¹ For background, see our explanation of how to write a good explainer.

hadleybeeman · 2019-09-12T06:19:23Z

We started to look at this in our F2F in Tokyo but ran out of time, so we weren't able to start the review.

We are noting that this is a competing proposal to The Private Click Measurement proposal.

@hober and I will do a deeper dive as soon as we have the chance.

csharrison · 2019-09-12T16:18:21Z

Thanks! Yeah we tried to align our proposal as much as possible with the Private Click Measurement proposal. We're supportive of trying to land on a unified solution that can be used by all browsers to suit their (potentially differing) needs. This is related to privacycg/private-click-measurement#11.

lknik · 2019-10-22T17:03:12Z

This thread looks to be of interest with input from Mozilla and WebKit. Input about possible risk of misuse would be welcome.

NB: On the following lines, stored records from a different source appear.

-- ==== Sys2Proof/Laws/Setup.lean ====
section
/-! SUPPORT. What an accepted set-up table changes: the host interface, the layout and the exchange tables (R376, R331). -/

namespace Sys2Proof.Machine

theorem State.setDegraded_quiet (s : State) (p : Nat) : (s.setDegraded p).hif.quiet = s.hif.quiet := by
  unfold State.setDegraded
  dsimp only
  (repeat' split) <;> simp

theorem State.setCapacity_quiet (s : State) (rs : List Nat) : (s.setCapacity rs).hif.quiet = s.hif.quiet := by
  unfold State.setCapacity
  refine foldl_keeps (fun u : State => u.hif.quiet) _ (fun a i => ?_) _ _
  exact State.setDegraded_quiet _ _

theorem State.emptied_fold (xs : List Nat) (s : State) : (xs.foldl State.emptyCaches s).hif.quiet = s.hif.quiet :=
  foldl_keeps (fun u : State => u.hif.quiet) _ (fun a i => by simp) _ _

theorem State.formParts_quiet (s : State) (n : Nat) (rs : List Nat) : (s.formParts n rs).hif.quiet = s.hif.quiet := by
  unfold State.formParts
  dsimp only
  rw [State.setCapacity_quiet]
  split
  · exact State.emptied_fold _ _
  · exact State.emptied_fold _ _

theorem State.formed_quiet (s : State) (b : Bytes) (n : Nat) : (s.formed b n).hif.quiet = s.hif.quiet := by
  unfold State.formed
  split
  · rfl
  · exact State.formParts_quiet _ _ _

theorem State.formParts_layout (s : State) (n : Nat) (rs : List Nat) : (s.formParts n rs).layout = n := by
  unfold State.formParts
  dsimp only
  simp only [State.setCapacity_frame]
  split
  · rename_i h
    rw [h]
    exact foldl_keeps (fun u : State => u.layout) _ (fun a i => by simp) _ _
  · rfl

theorem State.modExch_part (s : State) (p q : Nat) (f : Exch → Exch) :
    (s.modExch p f).part q = if q = p then { s.part p with exch := f (s.part p).exch } else s.part q := by
  unfold State.modExch
  by_cases h : q = p
  · subst h; rw [State.part_setPart, if_pos rfl]
  · rw [State.part_setPart_ne _ _ h, if_neg h]

/-- Each section with `EXCH_EN` has a table, the others none; the memory of no partition changes. -/
theorem State.takeExTables_fold (b : Bytes) (xs : List Nat) (s : State) :
    let t := xs.foldl (fun acc p => acc.modExch p (fun x => { x with tbl := if secExch b p then some (acc.exTableAt p (secOf b p 24 8)).2 else none })) s
    (∀ p ∈ xs, ((t.exch p).tbl.isSome = true ↔ secExch b p = true)) ∧ ∀ q, (t.part q).hbm = (s.part q).hbm := by
  induction xs generalizing s with
  | nil => exact ⟨fun p hp => absurd hp List.not_mem_nil, fun q => rfl⟩
  | cons p xs ih =>
    dsimp only at ih ⊢
    rw [List.foldl_cons]
    obtain ⟨h1, h2⟩ := ih (s.modExch p (fun x => { x with tbl := if secExch b p then some (s.exTableAt p (secOf b p 24 8)).2 else none }))
    refine ⟨fun q hq => ?_, fun q => ?_⟩
    · by_cases hx : q ∈ xs
      · exact h1 q hx
      · have hqp : q = p := by rcases List.mem_cons.mp hq with h | h; exacts [h, absurd h hx]
        subst hqp
        have hk : ∀ (ys : List Nat) (u : State), q ∉ ys →
            (ys.foldl (fun acc p => acc.modExch p (fun x => { x with tbl := if secExch b p then some (acc.exTableAt p (secOf b p 24 8)).2 else none })) u).exch q = u.exch q := by
          intro ys
          induction ys with
          | nil => intro u _; rfl
          | cons y ys ihy =>
            intro u hy
            rw [List.foldl_cons, ihy _ (fun h => hy (List.mem_cons_of_mem _ h))]
            simp only [State.exch, State.modExch_part]
            rw [if_neg (fun h => hy (by rw [h]; exact List.mem_cons_self))]
        rw [hk xs _ hx]
        simp only [State.exch, State.modExch_part, if_pos]
        cases secExch b q <;> simp
    · rw [h2 q, State.modExch_part]
      split
      · subst_vars; rfl
      · rfl

end Sys2Proof.Machine
end

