-- ==== Sys2Proof/Proofs/Fuses.lean ====
section
/-! SUPPORT. What is fused in the part or programmed in its field-repair bank, and that most operations leave it
alone (R2, R396, R397). -/

namespace Sys2Proof.Machine

/-- What is fused or programmed in the part: the stepping, the bad cores, channels and slabs of the factory, and the field-repair
bank (R2, R396, R397). -/
structure Fuses where
  stepping : Nat
  cores    : List Nat
  chans    : List (Nat × Nat)
  slabs    : List (Nat × Nat)
  bank     : List Nat

/-- What of the chip is fused or programmed. -/
def Chip.fuses (c : Chip) : Fuses := ⟨c.stepping, c.fuseCores, c.fuseChans, c.fuseSlabs, c.bank⟩

@[simp] theorem Chip.ite_fuses (p : Prop) [Decidable p] (c d : Chip) :
    (if p then c else d).fuses = if p then c.fuses else d.fuses := apply_ite _ _ _ _

@[simp] theorem State.foldl_fuses {ι : Type} (f : State → ι → State) (l : List ι) (s : State)
    (h : ∀ a i, (f a i).chip.fuses = a.chip.fuses) : (l.foldl f s).chip.fuses = s.chip.fuses :=
  foldl_keeps (·.chip.fuses) f h l s

@[simp] theorem State.foldlFst_fuses {ι α : Type} (f : State × α → ι → State × α) (l : List ι) (x : State × α)
    (h : ∀ a i, (f a i).1.chip.fuses = a.1.chip.fuses) : (l.foldl f x).1.chip.fuses = x.1.chip.fuses :=
  foldl_keeps (·.1.chip.fuses) f h l x

@[simp] theorem KOut.foldl_fuses {ι : Type} (f : KOut → ι → KOut) (l : List ι) (x : KOut)
    (h : ∀ a i, (f a i).st.chip.fuses = a.st.chip.fuses) : (l.foldl f x).st.chip.fuses = x.st.chip.fuses :=
  foldl_keeps (·.st.chip.fuses) f h l x

@[simp] theorem KOut.foldlFst_fuses {ι α : Type} (f : KOut × α → ι → KOut × α) (l : List ι) (x : KOut × α)
    (h : ∀ a i, (f a i).1.st.chip.fuses = a.1.st.chip.fuses) : (l.foldl f x).1.st.chip.fuses = x.1.st.chip.fuses :=
  foldl_keeps (·.1.st.chip.fuses) f h l x

theorem andThen_fuses (r : State × Except (Nat × Nat) Unit) (f : State → State × Except (Nat × Nat) Unit)
    (h : ∀ s, (f s).1.chip.fuses = s.chip.fuses) : (andThen r f).1.chip.fuses = r.1.chip.fuses :=
  andThen_keeps (·.chip.fuses) r f h

theorem Work.next_fuses {α β : Type} (r : Work α) (f : State → α → Work β)
    (h : ∀ s a, (f s a).1.chip.fuses = s.chip.fuses) : (r.next f).1.chip.fuses = r.1.chip.fuses :=
  Work.next_keeps (·.chip.fuses) r f h

theorem Work.each_fuses {α β : Type} (s : State) (xs : List α) (f : State → α → Work β)
    (h : ∀ s a, (f s a).1.chip.fuses = s.chip.fuses) : (Work.each s xs f).1.chip.fuses = s.chip.fuses :=
  Work.each_keeps (·.chip.fuses) s xs f h

theorem State.modChip_chip (s : State) (f : Chip → Chip) : (s.modChip f).chip = f s.chip := (rfl)

theorem State.modChip_fuses (s : State) (f : Chip → Chip) (h : ∀ c, (f c).fuses = c.fuses) :
    (s.modChip f).chip.fuses = s.chip.fuses := h s.chip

Would you be so kind and expand the answer to 2.2 (security and privacy health check)?

Now it's:

2.2. Is this specification exposing the minimum amount of information necessary to power the feature?
Yes

Are you sure about 2.12, i.e. can't these identifiers serve as temporary ID?

csharrison · 2019-10-23T19:03:05Z

@lknik I updated question 2.2 of the questionnaire to go into a bit more depth on minimum information necessary since there is some nuance there. I also just updated the Privacy Considerations of the explainer to go into more depth (link).

Can you elaborate on what precisely you mean by "can't these identifiers can serve as a temporary ID"?

lknik · 2019-10-29T21:36:06Z

@csharrison

Sure. Are you sure the information exchanged using this API is not constituting a temporary identifier?

csharrison · 2019-10-29T21:54:48Z

@lknik I may have misunderstood that question in the questionnaire as the browser creating some new global identifier that is readable across sites and can be used for re-identifying users across the web, which this API does not do.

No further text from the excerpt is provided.